-- ==== Sys2Proof/Machine/Cells.lean ====
section
/-! DEFINITION. Places and cells: HEA fields, roles, time quality, the block and cell layouts, routing, and queueing a
cell on a port. -/

namespace Sys2Proof.Machine

/-! ## Addresses and roles (R16 to R22) -/

def heaHall (h : Nat) : Nat := bits h 27 4
def heaRow (h : Nat) : Nat := bits h 19 8
def heaRack (h : Nat) : Nat := bits h 11 8
def heaSled (h : Nat) : Nat := bits h 5 6
def heaDie (h : Nat) : Nat := bits h 0 5

/-- The address of no part. -/
def noHea : Nat := 0xFFFF_FFFF

/-- An HEA of a Spindle: legal fields of R21. -/
def spnHea (h : Nat) : Bool :=
  h < 2 ^ 31 && heaRow h < 64 && heaRack h < 64 && heaSled h < 63

/-- An HEA of a Creel of some tier. -/
def crlHea (h : Nat) : Bool :=
  h < 2 ^ 31 && heaSled h = 63 &&
    ((heaRow h < 64 && heaRack h < 64 && heaDie h % 16 = 0)
      || (heaRow h < 64 && 64 ≤ heaRack h && heaRack h < 68)
      || (64 ≤ heaRow h && heaRow h < 72 && heaRack h < 16))

/-- An HEA that R21 allows. -/
def heaLegal (h : Nat) : Bool := spnHea h || crlHea h

/-- The root index that a root Creel's HEA names (R65). -/
def heaRoot (h : Nat) : Nat := (heaRow h - 64) * 256 + heaRack h * 16 + heaDie h % 16

/-- The index j of a row Creel's HEA. -/
def heaRowIdx (h : Nat) : Nat := (heaRack h - 64) * 16 + heaDie h % 16

def planeNat : Plane → Nat
  | .a => 0
  | .b => 1
def planeOf (n : Nat) : Plane := if n = 0 then .a else .b
def otherPlane : Plane → Plane
  | .a => .b
  | .b => .a

/-- The time root of a plane as the topology record names it (R95). -/
def Topo.timeRoot (t : Topo) : Plane → Nat
  | .a => t.timeRootA
  | .b => t.timeRootB

/-- Whether this Creel is its plane's time root (R95). -/
def State.isTimeRoot (s : State) : Bool :=
  s.cc.topo.hasRoot && s.cc.topo.hea = s.cc.topo.timeRoot s.cc.topo.plane

/-- Whether this Creel is the lead plane's time root (R96). -/
def State.isLeadRoot (s : State) : Bool := s.isTimeRoot && s.cc.time.lead = s.cc.topo.plane

/-- Port PX (R15). -/
def pxPort : Nat := 128

/-- A Creel port that points up in its tier (R16). -/
def Topo.upPort (t : Topo) (port : Nat) : Bool := (t.tier = 1 || t.tier = 2) && !t.hasRoot && 64 ≤ port && port < 128

/-- The end of a link that counts as its lower-tier end (R77); on PX the plane-B end (R96). -/
def State.lowerEnd (p : Part) (port : Nat) (s : State) : Bool :=
  match p with
  | .spn => true
  | .crl => if port = pxPort then s.cc.topo.plane = .b else s.cc.topo.upPort port

/-- Bytes 16 to 19 of a GT position: seconds, nanoseconds and fraction (R31). -/
def gtSec (gt : Int) : Nat := (gt / unitsPerSec).toNat
def gtNs (gt : Int) : Nat := ((gt % unitsPerSec) / 65536).toNat
def gtFrac (gt : Int) : Nat := (gt % 65536).toNat

/-! ## Time quality (R33, R47, R115) -/

def EngState.code : EngState → Nat
  | .off => 0
  | .acquiring => 1
  | .fine => 2
  | .locked => 3
  | .lost => 4

/-- The local state nibble of a part's TQ (R33, R99, R115). A tracked engine that acquires shows ACQUIRING, in HOLD too, since
re-acquisition passes through it (R47, R49). -/
def State.localState (p : Part) (s : State) : Nat :=
  let c := s.core p
  if c.sec.untrusted then 0x5
  else if c.sec.power = 2 && (p = .crl || c.time.tracked.state = .off || c.time.tracked.state = .lost) then 0x4
  else
    match p with
    | .spn =>
      if !c.time.gtValid then 0xF
      else if c.time.tracked.state = .acquiring then 0x2
      else if c.time.track ≠ c.time.lead then 0x1
      else
        match c.time.tracked.state with
        | .locked => if c.time.track = .a then 0x0 else 0x3
        | .fine => 0x1
        | _ => 0x2
    | .crl =>
      if s.isTimeRoot && s.crl.ref.state ≠ .follow then 0x0
      else if !c.time.gtValid then 0xF
      else
        match c.time.engA.state with
        | .locked => 0x0
        | .fine => 0x1
        | _ => 0x2

/-- The root class a part reports: the reference unit's at a time root, else the class heard (R33). -/
def State.rootClass (p : Part) (s : State) : Nat :=
  match p with
  | .spn => s.sc.time.rootClass
  | .crl => if s.isTimeRoot then s.crl.ref.cls else s.cc.time.rootClass

/-- TQ (R33). -/
def State.tq (p : Part) (s : State) : Nat := 16 * s.rootClass p + s.localState p

/-- What the parent, or the tracked plane's rack Creel, was last heard to say. -/
def State.parentHeard (p : Part) (s : State) : Option Heard :=
  match p with
  | .spn => (s.port .spn (planeNat s.sc.time.track)).exch.heard
  | .crl => s.cc.time.engA.port.bind (fun n => (s.port .crl n).exch.heard)

/-- Steps removed: 0 at a time root, the parent's plus 1, 0xF for none (R97, R99). -/
def State.stepsRemoved (p : Part) (s : State) : Nat :=
  match p with
  | .spn => match s.parentHeard .spn with
    | some h => min (h.s + 1) 0xF
    | none => 0xF
  | .crl =>
    if s.isTimeRoot then 0
    else if s.crl.ref.rootLost || s.cc.time.engA.state = .lost then 0xF
    else match s.parentHeard .crl with
      | some h => min (h.s + 1) 0xF
      | none => 0xF

/-! ## Cells and blocks (R51, R54, R55) -/

/-- Classes of a cell. -/
def clsTime : Nat := 0
def clsPly : Nat := 1
def clsCtl : Nat := 2
def clsSignal : Nat := 3
def clsBulk : Nat := 4

/-- Link-management types of LAUNCH/CONTROL (R57). -/
def typPortSat : Nat := 0x1B
def typIdentify : Nat := 0x1C
def typKeyEx : Nat := 0x1D
def typRekey : Nat := 0x1E

def Cell.isMgmt (c : Cell) : Bool := c.cls = clsCtl && typIdentify ≤ c.typ && c.typ ≤ typRekey

/-- Whether a cell carries a tag (R56). -/
def Cell.tagged (c : Cell) : Bool :=
  c.cls < 3 && !(c.cls = clsCtl && (c.typ = typIdentify || c.typ = typKeyEx))

/-- The states in which a port sends and admits a cell (R58, R79). -/
def Cell.admitted (c : Cell) (st : LinkState) : Bool :=
  if c.cls = clsCtl && c.typ = typIdentify then st = .identify
  else if c.cls = clsCtl && c.typ = typKeyEx then st = .keyExchange
  else if c.cls = clsTime || (c.cls = clsCtl && c.typ = typRekey) then st = .calibrate || st = .up
  else st = .up

/-- The cells that PX carries (R15). -/
def Cell.onPx (c : Cell) : Bool :=
  c.cls = clsTime || c.cls = clsBulk || c.isMgmt
    || (c.cls = clsCtl && (c.typ = 0x09 || c.typ = 0x0A || c.typ = 0x0B || c.typ = 0x12))

/-- Header bytes 0 to 5 of a cell as the port sends it. -/
def cellHeader (c : Cell) (kp : Bool) (lseq cclass ccount hops : Nat) : Bytes :=
  lay [(1, c.cls + 8 * c.typ),
       (1, bitAt c.tagged 0 + bitAt c.ts 1 + bitAt c.last 2 + bitAt c.tree 3 + bitAt c.up 4 + bitAt kp 5 + bitAt c.local_ 6),
       (2, lseq), (1, cclass + 8 * (ccount % 32)), (1, hops % 16)]

/-- Body bytes 0 to 15. -/
def cellBody (c : Cell) : Bytes := lay [(4, c.dst), (4, c.src), (2, c.part), (2, c.cidx), (4, c.pepoch)]

/-- The 72 bytes of a cell under a key: tag before CRC (R59, R60). -/
def cellBytes (c : Cell) (key : Option LinkKey) (kp : Bool) (ext cclass ccount : Nat) : Bytes :=
  let h := cellHeader c kp (ext % 65536) cclass ccount c.hops
  let body :=
    if c.tagged then
      let b := cellBody c ++ padTo 40 c.body
      match key with
      | some k => b ++ gmac8 k.key (k.salt ++ be 8 ext) (h ++ b)
      | none => b ++ List.replicate 8 0
    else cellBody c ++ padTo 48 c.body
  h ++ le 2 (crc16 (h ++ body)).toNat ++ body

/-- An 80-byte block of a type and content, with its marker and parity (R51, R52). -/
def blockOf (btype : Nat) (content : Bytes) : BitVec 640 :=
  let d := le 2 (btype + 16 * 0x9E3) ++ padTo 72 content
  BitVec.ofNat 640 (leNat (d ++ rsParity d))

/-! ## Queueing (R64 to R69) -/

/-- The peer named by a port is UNTRUSTED and gets only TIME and link-management cells (R510). -/
def Port.refuses (q : Port) (c : Cell) : Bool := q.keys.peerUntrusted && !(c.cls = clsTime || c.isMgmt)

/-- PORT_SAT on a link whose ends do not both have feature bit 0 (R82). -/
def Port.noSat (q : Port) (c : Cell) : Bool := c.cls = clsCtl && c.typ = typPortSat && !q.feat.testBit 0

/-- Queues a cell on a port that admits it, with its addresses (R55); otherwise the cell is lost (R63, R79, R82, R510). DESIGN CHOICE: a
cell routed to a port in a state that does not carry it is lost without any count (log entry 124). A Spindle that holds no HEA yet
gives the one it announced as SRC. -/
def sendCell (p : Part) (port : Nat) (c : Cell) (s : State) : State :=
  let q := s.port p port
  if c.admitted q.state && !q.refuses c && !q.noSat c then
    let known := q.state ≠ .identify
    let src := if known then (if s.hea p = noHea then q.annHea.getD 0 else s.hea p) else 0
    let dst := if c.local_ then (if known then q.peerHea else 0) else c.dst
    s.modPort p port (fun q => { q with tx := q.tx ++ [{ c with dst := dst, src := if c.src = 0 then src else c.src }] })
  else s

/-- The window of a stamp: 65,536 s in 2^-16 ns. -/
def stampWindow : Int := 65536 * unitsPerSec

/-- Queues a cell on each of several ports. -/
def sendOn (p : Part) (ports : List Nat) (c : Cell) (s : State) : State := ports.foldl (fun s n => sendCell p n c s) s

/-- Ports of a part that are in UP. -/
def State.upPorts (p : Part) (s : State) : List Nat :=
  ((s.core p).ports.filter (fun e => e.2.state = .up)).map (·.1)

/-- The egress port of a TREE = 0 cell for `dst` that ends elsewhere (R65). Port PX carries what R15 sends there. -/
def routePort (t : Topo) (dst : Nat) : Option Nat :=
  let row := heaRow dst
  let rack := heaRack dst
  let isSpn := spnHea dst
  let own := heaDie dst / 16 = planeNat t.plane
  let isRoot := crlHea dst && 64 ≤ row && own
  let isRowC := crlHea dst && row < 64 && 64 ≤ rack && own
  let n := heaRoot dst
  let hash := (rack + heaSled dst + heaDie dst) % 64
  match t.tier with
  | 1 =>
    if isSpn && row = t.row && rack = t.rack then (t.portMap.find? (fun e => e.2 = dst)).map (·.1)
    else if t.hasRoot then none
    else if isSpn then some (64 + hash)
    else if isRoot then some (64 + n / 32)
    else if isRowC && t.twoTier && row = t.row then some (64 + heaRowIdx dst)
    else none
  | 2 =>
    if isSpn && row = t.row then some rack
    else if t.twoTier && isRowC && row = t.row && t.hasRoot then some t.transitRack
    else if t.hasRoot then none
    else if isSpn then some (64 + 2 * ((rack + heaDie dst) % 32) + heaSled dst % 2)
    else if isRoot then
      if n / 32 = t.index then some (64 + 2 * (n % 32)) else some t.transitRack
    else none
  | 3 => if isSpn then some (2 * row + heaSled dst % 2) else if isRoot then some (2 * t.transitRow) else none
  | _ => none

/-- A neighbour of the plane directly linked, for cells to rack and row Creels (R65). -/
def neighbourPort (t : Topo) (dst : Nat) : Option Nat := (t.links.find? (fun e => e.1 ≠ pxPort && e.2.hea = dst)).map (·.1)

/-- Sends a TREE = 0 cell toward its DST: a Spindle on the port of the plane chosen, a Creel by its routing rules. -/
def sendTo (p : Part) (plane : Plane) (c : Cell) (s : State) : State :=
  match p with
  | .spn => sendCell .spn (planeNat plane) c s
  | .crl =>
    match (routePort s.cc.topo c.dst).orElse (fun _ => neighbourPort s.cc.topo c.dst) with
    | some n => sendCell .crl n c s
    | none => s

/-- The number of the hall power tree's group among the trees (R299). -/
def Topo.hallKey (t : Topo) : Nat := 0xFFFF * 65536 + t.powerTree

/-- A group's tree: as installed, or for hall scope the hall power tree of the topology record (R299, R406). -/
def State.plyTree (k : Nat) (s : State) : Option Tree :=
  let t := s.cc.topo
  if k = t.hallKey && !t.powerKids.isEmpty then some { kids := t.powerKids, up := t.powerUp } else tfind s.crl.ply.trees k

/-- A LAUNCH/CONTROL cell of a partition. -/
def ctlCell (typ part pepoch : Nat) (body : Bytes) : Cell :=
  { cls := clsCtl, typ := typ, part := part, pepoch := pepoch, body := body }

/-- A TIME cell (R56). -/
def timeCell (typ : Nat) (ts : Bool) (body : Bytes) : Cell :=
  { cls := clsTime, typ := typ, ts := ts, local_ := true, body := body }

/-- A membership that waits for its confirmation is confirmed to the partition's root in each plane whose port is in UP, while the die is LOCKED or
PLANE_B (R29, R34). The root's partner has its place in the other plane (log entry 41). -/
def sendConfirm (s : State) : State :=
  let l := s.localState .spn
  match s.spn.banks.confirm with
  | none => s
  | some (part, pepoch, planes) =>
    if l ≠ 0 && l ≠ 3 then s
    else
      let up := fun (pl : Plane) => (s.port .spn (planeNat pl)).state = LinkState.up
      let cell := fun (pl : Plane) =>
        { ctlCell (Config.confirmType % 32) part pepoch (Config.confirmBody s.spn.clocks.mceil) with
          dst := if pl = s.spn.banks.plane then s.spn.launch.rootHea else s.spn.launch.rootHea ^^^ 16 }
      let left := planes.filter (fun pl => !up pl)
      let s := (planes.filter up).foldl (fun s pl => sendCell .spn (planeNat pl) (cell pl) s) s
      { s with spn.banks.confirm := if left.isEmpty then none else some (part, pepoch, left) }

/-- A message of several cells: `first` payload bytes in the first, `rest` in each later one, LAST on the final. -/
def cellsOf (c : Cell) (first rest : Nat) (content : Bytes) : List Cell :=
  let n := 1 + ceilDiv (content.length - first) rest
  (List.range n).map (fun i =>
    let b := if i = 0 then content.take first else (content.drop (first + rest * (i - 1))).take rest
    { c with cidx := i, last := i + 1 = n, body := b })

end Sys2Proof.Machine
end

^^^^^^^^^^^^^^^^

What this task involves
Look over the listing above. Pick out and copy every line that includes "typPortSat".

Exercise output
def typPortSat : Nat := 0x1B
def Port.noSat (q : Port) (c : Cell) : Bool := c.cls = clsCtl && c.typ = typPortSat && !q.feat.testBit 0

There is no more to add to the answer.